## Your task
Everything from the first line of the entries through the line containing "BitVec len) (i" is to be retyped exactly, and nothing beyond it.

## Provided data
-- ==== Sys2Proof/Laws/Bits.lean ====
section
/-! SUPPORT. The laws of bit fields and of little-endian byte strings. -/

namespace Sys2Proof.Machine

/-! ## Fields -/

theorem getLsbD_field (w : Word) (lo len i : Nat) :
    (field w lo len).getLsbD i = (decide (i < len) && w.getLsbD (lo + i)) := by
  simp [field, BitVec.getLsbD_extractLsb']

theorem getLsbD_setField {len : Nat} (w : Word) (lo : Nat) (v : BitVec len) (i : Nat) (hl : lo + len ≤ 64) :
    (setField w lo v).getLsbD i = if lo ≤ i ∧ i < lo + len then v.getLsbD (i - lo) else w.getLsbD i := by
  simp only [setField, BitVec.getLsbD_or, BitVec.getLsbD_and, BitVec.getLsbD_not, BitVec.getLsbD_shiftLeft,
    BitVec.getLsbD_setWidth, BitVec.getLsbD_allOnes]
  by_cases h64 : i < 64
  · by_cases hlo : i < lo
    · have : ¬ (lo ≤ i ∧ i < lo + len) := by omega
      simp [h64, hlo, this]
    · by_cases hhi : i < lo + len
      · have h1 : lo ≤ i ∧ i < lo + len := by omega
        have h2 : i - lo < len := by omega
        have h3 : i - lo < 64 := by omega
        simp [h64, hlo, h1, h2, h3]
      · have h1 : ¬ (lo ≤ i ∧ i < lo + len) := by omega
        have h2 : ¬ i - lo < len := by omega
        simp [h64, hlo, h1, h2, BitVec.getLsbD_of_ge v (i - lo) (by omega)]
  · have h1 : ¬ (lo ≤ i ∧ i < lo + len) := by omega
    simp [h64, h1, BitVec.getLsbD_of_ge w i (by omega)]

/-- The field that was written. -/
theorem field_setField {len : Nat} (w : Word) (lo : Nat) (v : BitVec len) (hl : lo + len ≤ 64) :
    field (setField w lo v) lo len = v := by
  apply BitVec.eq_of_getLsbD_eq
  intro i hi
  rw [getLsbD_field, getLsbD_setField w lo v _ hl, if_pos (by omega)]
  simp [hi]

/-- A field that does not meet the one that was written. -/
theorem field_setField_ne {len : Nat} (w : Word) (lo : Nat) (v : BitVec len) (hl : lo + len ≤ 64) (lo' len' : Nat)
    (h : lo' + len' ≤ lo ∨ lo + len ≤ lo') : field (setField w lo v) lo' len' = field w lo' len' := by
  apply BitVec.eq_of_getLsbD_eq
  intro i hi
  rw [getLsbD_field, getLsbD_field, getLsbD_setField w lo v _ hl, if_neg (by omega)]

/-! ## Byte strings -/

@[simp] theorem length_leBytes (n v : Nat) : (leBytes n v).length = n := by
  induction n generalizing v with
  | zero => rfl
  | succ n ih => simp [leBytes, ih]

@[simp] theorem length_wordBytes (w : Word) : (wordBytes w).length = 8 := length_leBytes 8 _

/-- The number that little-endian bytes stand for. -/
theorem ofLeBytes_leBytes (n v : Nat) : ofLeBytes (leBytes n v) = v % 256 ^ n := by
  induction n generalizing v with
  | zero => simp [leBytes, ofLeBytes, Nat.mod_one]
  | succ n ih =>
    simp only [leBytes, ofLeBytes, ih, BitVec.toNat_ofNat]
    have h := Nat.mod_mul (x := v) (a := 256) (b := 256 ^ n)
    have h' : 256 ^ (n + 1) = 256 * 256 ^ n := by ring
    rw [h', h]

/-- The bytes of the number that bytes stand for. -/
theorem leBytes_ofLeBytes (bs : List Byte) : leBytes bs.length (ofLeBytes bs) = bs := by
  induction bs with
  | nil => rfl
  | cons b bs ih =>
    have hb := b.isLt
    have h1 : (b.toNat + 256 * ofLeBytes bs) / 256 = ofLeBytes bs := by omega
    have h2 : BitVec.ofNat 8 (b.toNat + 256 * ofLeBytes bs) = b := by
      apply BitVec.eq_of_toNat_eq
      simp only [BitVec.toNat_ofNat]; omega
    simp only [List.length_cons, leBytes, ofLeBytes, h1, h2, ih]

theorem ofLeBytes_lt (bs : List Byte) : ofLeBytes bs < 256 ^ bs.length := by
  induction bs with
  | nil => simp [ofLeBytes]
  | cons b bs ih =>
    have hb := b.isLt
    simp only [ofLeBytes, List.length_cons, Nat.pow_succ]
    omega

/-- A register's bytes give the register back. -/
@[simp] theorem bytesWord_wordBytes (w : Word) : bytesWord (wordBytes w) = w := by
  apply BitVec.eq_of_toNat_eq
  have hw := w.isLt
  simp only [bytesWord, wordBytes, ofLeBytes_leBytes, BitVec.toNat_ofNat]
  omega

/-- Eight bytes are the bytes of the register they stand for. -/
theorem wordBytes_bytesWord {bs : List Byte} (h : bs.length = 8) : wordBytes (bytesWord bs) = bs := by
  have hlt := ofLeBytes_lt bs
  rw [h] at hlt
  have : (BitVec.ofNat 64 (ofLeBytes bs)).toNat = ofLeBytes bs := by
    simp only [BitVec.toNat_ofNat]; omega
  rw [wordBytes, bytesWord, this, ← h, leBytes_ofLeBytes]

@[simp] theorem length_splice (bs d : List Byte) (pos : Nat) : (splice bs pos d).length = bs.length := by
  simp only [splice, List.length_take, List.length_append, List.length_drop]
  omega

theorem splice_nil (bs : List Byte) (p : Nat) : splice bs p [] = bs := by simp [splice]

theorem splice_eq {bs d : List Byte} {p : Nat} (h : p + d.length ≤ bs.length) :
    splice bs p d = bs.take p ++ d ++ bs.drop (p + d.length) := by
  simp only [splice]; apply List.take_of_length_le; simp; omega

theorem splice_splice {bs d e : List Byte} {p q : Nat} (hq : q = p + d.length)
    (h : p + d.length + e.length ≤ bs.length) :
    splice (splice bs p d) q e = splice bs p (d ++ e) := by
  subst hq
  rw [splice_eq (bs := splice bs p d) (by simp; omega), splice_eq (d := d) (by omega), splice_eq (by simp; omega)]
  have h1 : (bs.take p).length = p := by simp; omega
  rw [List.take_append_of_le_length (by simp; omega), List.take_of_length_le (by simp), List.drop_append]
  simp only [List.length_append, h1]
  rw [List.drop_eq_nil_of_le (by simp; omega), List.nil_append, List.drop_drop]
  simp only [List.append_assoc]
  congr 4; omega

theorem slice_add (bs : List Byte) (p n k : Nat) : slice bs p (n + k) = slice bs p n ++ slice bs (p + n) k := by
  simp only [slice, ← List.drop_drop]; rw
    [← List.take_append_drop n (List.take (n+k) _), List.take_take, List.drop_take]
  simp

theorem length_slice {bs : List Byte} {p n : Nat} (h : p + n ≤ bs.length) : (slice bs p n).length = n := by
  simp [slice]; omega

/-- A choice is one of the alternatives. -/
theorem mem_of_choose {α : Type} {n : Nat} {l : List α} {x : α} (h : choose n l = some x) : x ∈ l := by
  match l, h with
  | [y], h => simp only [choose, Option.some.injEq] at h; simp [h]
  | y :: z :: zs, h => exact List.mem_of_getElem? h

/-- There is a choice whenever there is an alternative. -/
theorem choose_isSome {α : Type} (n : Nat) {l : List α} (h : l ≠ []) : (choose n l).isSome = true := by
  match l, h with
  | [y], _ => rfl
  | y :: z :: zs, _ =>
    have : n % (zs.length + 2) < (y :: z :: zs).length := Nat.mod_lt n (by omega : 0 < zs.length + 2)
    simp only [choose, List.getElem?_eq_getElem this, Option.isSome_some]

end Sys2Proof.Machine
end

## Task response
-- ==== Sys2Proof/Laws/Bits.lean ====
section
/-! SUPPORT. The laws of bit fields and of little-endian byte strings. -/

namespace Sys2Proof.Machine

/-! ## Fields -/

theorem getLsbD_field (w : Word) (lo len i : Nat) :
    (field w lo len).getLsbD i = (decide (i < len) && w.getLsbD (lo + i)) := by
  simp [field, BitVec.getLsbD_extractLsb']

theorem getLsbD_setField {len : Nat} (w : Word) (lo : Nat) (v : BitVec len) (i : Nat) (hl : lo + len ≤ 64) :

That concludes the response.